Where the material below has a line containing "else if h.timeState = 7", start repeating exactly, and keep going through the line containing "if h.mode = .islanded", with no other lines.

---

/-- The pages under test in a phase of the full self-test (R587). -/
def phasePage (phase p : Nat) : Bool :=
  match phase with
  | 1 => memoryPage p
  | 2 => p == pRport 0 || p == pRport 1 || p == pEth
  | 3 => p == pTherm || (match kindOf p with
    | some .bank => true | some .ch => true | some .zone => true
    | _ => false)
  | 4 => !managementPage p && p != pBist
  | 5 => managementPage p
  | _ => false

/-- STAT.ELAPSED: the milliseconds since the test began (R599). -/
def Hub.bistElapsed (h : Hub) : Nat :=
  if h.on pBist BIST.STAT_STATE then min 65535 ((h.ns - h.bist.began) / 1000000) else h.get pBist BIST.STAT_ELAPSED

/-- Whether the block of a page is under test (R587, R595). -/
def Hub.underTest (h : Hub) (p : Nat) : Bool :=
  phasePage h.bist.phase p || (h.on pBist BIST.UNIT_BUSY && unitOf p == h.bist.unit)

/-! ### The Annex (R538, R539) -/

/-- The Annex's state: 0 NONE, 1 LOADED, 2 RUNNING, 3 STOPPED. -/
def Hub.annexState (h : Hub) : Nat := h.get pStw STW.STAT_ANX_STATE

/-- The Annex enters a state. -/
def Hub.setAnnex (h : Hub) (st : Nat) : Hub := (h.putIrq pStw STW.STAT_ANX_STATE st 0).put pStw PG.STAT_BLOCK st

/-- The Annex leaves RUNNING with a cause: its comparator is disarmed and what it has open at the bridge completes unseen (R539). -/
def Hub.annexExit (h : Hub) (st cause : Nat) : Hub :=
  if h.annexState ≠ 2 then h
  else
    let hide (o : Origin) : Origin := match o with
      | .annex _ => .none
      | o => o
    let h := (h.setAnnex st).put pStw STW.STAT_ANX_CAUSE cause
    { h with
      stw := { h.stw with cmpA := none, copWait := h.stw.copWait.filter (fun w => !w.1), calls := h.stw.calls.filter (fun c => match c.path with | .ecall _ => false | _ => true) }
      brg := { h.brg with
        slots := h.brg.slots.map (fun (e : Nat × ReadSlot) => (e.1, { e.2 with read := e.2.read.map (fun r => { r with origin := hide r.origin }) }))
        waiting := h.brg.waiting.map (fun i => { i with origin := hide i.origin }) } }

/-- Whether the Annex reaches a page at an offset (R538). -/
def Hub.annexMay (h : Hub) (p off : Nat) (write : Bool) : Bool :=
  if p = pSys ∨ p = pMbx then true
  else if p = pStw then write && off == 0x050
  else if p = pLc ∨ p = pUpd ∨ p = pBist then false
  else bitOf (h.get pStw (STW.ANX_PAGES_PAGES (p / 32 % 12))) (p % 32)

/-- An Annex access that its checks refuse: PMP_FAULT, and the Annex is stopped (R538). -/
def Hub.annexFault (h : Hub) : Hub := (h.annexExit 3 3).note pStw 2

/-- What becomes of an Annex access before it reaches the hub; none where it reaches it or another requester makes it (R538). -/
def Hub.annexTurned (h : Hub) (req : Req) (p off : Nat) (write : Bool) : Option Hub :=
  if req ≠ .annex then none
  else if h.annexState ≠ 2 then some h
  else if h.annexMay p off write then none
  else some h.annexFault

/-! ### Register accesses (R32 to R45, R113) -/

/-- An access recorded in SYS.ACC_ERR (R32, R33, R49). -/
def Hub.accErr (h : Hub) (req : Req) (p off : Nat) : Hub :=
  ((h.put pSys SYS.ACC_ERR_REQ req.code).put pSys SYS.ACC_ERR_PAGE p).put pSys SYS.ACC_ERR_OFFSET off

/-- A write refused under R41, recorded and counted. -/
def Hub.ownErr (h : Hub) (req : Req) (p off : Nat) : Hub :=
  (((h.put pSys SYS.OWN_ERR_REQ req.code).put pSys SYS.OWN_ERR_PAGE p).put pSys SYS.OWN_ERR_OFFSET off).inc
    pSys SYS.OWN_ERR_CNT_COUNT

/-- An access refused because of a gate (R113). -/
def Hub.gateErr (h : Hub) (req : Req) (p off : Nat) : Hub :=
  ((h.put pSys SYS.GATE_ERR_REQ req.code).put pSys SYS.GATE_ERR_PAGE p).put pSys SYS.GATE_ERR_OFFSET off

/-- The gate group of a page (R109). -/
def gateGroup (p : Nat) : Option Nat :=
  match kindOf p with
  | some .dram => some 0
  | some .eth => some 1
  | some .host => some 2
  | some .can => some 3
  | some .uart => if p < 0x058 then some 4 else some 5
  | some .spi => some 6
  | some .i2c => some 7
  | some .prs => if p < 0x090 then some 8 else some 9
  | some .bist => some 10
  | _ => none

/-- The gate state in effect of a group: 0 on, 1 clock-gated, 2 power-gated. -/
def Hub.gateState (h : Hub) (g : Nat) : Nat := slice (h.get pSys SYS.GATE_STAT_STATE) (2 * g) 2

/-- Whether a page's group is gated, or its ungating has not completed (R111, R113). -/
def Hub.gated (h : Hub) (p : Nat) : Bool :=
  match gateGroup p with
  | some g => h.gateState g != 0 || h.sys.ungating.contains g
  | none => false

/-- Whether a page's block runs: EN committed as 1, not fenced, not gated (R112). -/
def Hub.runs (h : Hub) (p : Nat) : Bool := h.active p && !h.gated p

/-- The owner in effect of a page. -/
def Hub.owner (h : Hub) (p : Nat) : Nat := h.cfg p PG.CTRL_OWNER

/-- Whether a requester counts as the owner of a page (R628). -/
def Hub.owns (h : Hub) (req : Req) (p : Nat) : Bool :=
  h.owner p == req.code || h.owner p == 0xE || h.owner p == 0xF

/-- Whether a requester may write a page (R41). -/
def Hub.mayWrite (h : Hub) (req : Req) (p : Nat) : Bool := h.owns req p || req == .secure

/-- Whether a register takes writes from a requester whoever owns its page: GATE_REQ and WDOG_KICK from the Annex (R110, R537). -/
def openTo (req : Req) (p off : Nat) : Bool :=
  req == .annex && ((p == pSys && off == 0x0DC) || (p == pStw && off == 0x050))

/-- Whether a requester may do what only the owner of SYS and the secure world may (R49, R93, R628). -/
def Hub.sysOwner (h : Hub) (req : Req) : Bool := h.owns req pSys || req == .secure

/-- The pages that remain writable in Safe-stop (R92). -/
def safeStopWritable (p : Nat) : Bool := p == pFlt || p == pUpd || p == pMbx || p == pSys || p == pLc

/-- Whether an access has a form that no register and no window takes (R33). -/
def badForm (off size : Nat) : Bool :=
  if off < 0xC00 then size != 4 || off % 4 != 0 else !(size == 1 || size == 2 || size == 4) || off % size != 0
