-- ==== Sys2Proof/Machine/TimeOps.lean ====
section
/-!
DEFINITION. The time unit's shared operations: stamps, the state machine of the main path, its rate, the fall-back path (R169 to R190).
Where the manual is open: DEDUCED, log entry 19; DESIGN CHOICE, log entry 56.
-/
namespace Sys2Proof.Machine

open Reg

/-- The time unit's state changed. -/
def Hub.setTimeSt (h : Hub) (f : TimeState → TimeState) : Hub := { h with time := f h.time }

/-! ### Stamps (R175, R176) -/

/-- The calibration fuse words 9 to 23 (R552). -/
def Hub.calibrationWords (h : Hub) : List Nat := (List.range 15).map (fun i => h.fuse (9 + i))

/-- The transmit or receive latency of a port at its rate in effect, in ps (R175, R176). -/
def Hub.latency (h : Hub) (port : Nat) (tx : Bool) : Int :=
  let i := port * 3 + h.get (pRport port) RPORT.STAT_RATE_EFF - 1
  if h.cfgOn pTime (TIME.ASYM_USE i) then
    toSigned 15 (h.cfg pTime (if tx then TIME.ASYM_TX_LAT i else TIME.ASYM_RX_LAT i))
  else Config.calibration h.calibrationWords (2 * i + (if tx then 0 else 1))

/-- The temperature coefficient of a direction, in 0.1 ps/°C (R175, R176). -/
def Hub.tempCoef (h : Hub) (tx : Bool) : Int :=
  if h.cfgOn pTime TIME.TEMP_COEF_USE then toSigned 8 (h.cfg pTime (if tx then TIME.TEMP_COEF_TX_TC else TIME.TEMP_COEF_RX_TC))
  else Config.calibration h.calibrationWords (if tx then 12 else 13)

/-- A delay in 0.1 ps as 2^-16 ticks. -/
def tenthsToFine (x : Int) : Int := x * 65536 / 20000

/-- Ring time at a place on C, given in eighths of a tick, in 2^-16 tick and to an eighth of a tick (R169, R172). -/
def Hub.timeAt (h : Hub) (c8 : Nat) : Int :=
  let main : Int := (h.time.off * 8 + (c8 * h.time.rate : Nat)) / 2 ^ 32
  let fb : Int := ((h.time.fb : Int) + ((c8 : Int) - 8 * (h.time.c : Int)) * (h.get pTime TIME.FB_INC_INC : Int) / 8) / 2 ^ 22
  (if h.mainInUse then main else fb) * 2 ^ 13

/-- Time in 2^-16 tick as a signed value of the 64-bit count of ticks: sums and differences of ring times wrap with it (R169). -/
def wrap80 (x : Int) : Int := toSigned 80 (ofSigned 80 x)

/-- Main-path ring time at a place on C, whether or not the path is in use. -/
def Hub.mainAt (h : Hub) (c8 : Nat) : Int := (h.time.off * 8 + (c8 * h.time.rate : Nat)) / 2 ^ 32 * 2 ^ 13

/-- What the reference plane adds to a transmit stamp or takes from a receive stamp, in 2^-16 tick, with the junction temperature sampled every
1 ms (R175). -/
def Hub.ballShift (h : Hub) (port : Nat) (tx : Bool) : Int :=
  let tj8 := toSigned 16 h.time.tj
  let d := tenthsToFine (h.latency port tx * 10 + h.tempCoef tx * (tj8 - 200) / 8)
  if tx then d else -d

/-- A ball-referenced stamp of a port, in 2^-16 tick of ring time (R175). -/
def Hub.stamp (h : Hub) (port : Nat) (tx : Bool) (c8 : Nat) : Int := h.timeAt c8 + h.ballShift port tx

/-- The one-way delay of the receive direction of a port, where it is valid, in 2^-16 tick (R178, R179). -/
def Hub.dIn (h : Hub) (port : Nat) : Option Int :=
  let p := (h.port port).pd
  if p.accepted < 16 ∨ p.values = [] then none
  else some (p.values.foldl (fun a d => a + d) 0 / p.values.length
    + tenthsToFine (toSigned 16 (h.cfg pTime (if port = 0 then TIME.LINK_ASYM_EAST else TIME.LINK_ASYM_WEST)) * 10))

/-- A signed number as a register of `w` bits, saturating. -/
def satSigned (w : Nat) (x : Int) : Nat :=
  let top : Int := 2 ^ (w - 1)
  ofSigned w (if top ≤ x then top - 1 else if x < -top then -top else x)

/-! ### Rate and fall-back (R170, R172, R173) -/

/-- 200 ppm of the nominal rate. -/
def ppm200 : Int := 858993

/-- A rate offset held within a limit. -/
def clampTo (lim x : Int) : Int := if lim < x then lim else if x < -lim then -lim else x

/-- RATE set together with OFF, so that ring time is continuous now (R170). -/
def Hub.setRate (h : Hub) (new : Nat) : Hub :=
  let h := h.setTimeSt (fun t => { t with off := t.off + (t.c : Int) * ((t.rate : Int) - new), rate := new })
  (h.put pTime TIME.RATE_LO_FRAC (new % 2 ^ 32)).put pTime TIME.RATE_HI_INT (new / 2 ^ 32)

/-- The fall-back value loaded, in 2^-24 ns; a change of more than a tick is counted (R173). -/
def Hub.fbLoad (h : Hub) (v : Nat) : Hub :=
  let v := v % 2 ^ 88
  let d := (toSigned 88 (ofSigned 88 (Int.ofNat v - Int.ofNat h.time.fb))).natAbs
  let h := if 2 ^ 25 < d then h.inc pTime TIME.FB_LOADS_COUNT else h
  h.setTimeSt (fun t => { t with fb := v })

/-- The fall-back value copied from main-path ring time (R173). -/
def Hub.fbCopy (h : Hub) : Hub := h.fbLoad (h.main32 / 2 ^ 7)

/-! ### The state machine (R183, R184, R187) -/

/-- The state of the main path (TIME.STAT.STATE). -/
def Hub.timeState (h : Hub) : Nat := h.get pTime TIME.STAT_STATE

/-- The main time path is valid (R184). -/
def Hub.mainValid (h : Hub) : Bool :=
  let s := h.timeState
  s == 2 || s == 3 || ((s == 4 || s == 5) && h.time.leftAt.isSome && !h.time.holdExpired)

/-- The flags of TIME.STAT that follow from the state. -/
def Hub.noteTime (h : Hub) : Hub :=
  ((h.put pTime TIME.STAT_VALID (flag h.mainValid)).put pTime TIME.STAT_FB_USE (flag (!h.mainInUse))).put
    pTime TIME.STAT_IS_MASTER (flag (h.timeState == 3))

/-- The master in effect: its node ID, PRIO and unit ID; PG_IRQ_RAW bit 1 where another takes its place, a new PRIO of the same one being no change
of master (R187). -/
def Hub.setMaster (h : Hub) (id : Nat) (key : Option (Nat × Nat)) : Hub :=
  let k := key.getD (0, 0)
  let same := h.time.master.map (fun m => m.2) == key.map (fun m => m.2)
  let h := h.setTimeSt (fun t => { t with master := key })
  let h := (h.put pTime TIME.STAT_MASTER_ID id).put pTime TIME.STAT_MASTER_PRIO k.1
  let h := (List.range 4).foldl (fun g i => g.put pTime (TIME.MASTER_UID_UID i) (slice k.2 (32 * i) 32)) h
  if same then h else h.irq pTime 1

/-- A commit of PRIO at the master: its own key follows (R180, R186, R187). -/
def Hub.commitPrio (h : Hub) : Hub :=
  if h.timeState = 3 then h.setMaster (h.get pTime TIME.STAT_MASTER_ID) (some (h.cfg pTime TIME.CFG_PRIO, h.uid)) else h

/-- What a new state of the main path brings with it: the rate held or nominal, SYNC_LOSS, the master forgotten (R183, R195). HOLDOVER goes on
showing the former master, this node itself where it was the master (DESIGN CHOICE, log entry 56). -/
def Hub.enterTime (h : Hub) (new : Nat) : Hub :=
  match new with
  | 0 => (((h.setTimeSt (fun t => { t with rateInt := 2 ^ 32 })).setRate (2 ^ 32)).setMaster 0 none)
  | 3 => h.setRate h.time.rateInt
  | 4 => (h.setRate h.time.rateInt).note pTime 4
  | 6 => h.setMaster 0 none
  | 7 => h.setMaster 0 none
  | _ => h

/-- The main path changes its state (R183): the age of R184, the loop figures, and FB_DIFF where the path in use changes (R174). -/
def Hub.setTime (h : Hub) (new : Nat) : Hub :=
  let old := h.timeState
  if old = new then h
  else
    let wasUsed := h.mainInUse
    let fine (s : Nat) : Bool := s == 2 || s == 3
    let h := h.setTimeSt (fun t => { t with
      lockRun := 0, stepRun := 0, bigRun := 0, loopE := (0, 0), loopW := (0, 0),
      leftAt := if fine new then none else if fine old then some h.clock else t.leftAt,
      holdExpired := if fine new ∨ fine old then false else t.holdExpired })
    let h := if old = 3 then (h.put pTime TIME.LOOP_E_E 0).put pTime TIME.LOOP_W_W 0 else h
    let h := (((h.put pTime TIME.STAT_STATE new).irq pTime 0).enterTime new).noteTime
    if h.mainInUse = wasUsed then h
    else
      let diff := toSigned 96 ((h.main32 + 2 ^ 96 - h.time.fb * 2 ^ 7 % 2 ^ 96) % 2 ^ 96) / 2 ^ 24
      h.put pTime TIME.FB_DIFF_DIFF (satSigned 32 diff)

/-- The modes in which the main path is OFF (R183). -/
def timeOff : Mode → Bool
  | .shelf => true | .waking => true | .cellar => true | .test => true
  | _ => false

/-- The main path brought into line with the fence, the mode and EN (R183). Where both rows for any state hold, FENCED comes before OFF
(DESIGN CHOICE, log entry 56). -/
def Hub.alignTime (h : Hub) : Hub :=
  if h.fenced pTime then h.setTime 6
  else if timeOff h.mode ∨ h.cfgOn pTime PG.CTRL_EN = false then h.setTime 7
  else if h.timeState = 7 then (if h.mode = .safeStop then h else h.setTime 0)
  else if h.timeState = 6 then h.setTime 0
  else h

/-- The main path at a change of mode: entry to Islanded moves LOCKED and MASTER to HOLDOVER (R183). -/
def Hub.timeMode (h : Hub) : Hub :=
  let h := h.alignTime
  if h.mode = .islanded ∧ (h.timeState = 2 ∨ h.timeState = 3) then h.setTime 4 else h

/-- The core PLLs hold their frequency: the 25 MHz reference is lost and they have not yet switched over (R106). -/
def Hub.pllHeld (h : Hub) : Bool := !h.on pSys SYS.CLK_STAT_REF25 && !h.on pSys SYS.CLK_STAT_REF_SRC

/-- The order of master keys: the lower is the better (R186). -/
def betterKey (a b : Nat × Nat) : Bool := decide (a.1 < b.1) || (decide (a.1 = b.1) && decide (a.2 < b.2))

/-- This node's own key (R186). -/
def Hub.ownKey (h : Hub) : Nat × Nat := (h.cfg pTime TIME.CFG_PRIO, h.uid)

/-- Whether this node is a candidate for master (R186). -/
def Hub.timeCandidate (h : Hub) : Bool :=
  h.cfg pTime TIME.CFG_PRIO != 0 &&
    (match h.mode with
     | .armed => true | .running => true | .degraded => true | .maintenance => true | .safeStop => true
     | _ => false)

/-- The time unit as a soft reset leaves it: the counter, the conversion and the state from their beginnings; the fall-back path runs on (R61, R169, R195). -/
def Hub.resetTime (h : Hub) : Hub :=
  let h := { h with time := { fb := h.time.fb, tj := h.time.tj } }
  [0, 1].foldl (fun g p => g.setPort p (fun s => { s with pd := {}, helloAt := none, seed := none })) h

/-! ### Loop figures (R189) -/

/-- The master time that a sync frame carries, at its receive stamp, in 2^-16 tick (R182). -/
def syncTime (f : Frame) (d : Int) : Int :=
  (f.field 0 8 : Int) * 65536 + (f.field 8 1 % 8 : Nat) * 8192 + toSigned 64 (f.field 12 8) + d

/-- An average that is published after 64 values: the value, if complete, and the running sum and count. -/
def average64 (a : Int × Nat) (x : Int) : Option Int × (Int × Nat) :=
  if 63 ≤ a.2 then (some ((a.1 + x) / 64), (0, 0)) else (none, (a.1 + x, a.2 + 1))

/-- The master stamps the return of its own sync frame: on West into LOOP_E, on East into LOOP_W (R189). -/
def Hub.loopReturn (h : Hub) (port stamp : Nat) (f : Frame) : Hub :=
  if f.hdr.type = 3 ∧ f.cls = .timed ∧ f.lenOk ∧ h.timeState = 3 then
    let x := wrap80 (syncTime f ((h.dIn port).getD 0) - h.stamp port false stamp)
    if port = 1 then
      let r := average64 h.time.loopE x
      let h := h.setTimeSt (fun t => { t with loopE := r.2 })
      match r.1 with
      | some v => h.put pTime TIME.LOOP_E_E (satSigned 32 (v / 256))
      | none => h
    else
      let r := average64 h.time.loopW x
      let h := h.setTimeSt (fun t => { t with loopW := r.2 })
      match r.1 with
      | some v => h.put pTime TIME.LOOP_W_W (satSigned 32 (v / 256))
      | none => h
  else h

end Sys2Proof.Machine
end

---

**Task output**:
  else if h.timeState = 7 then (if h.mode = .safeStop then h else h.setTime 0)
  else if h.timeState = 6 then h.setTime 0
  else h

/-- The main path at a change of mode: entry to Islanded moves LOCKED and MASTER to HOLDOVER (R183). -/
def Hub.timeMode (h : Hub) : Hub :=
  let h := h.alignTime
  if h.mode = .islanded ∧ (h.timeState = 2 ∨ h.timeState = 3) then h.setTime 4 else h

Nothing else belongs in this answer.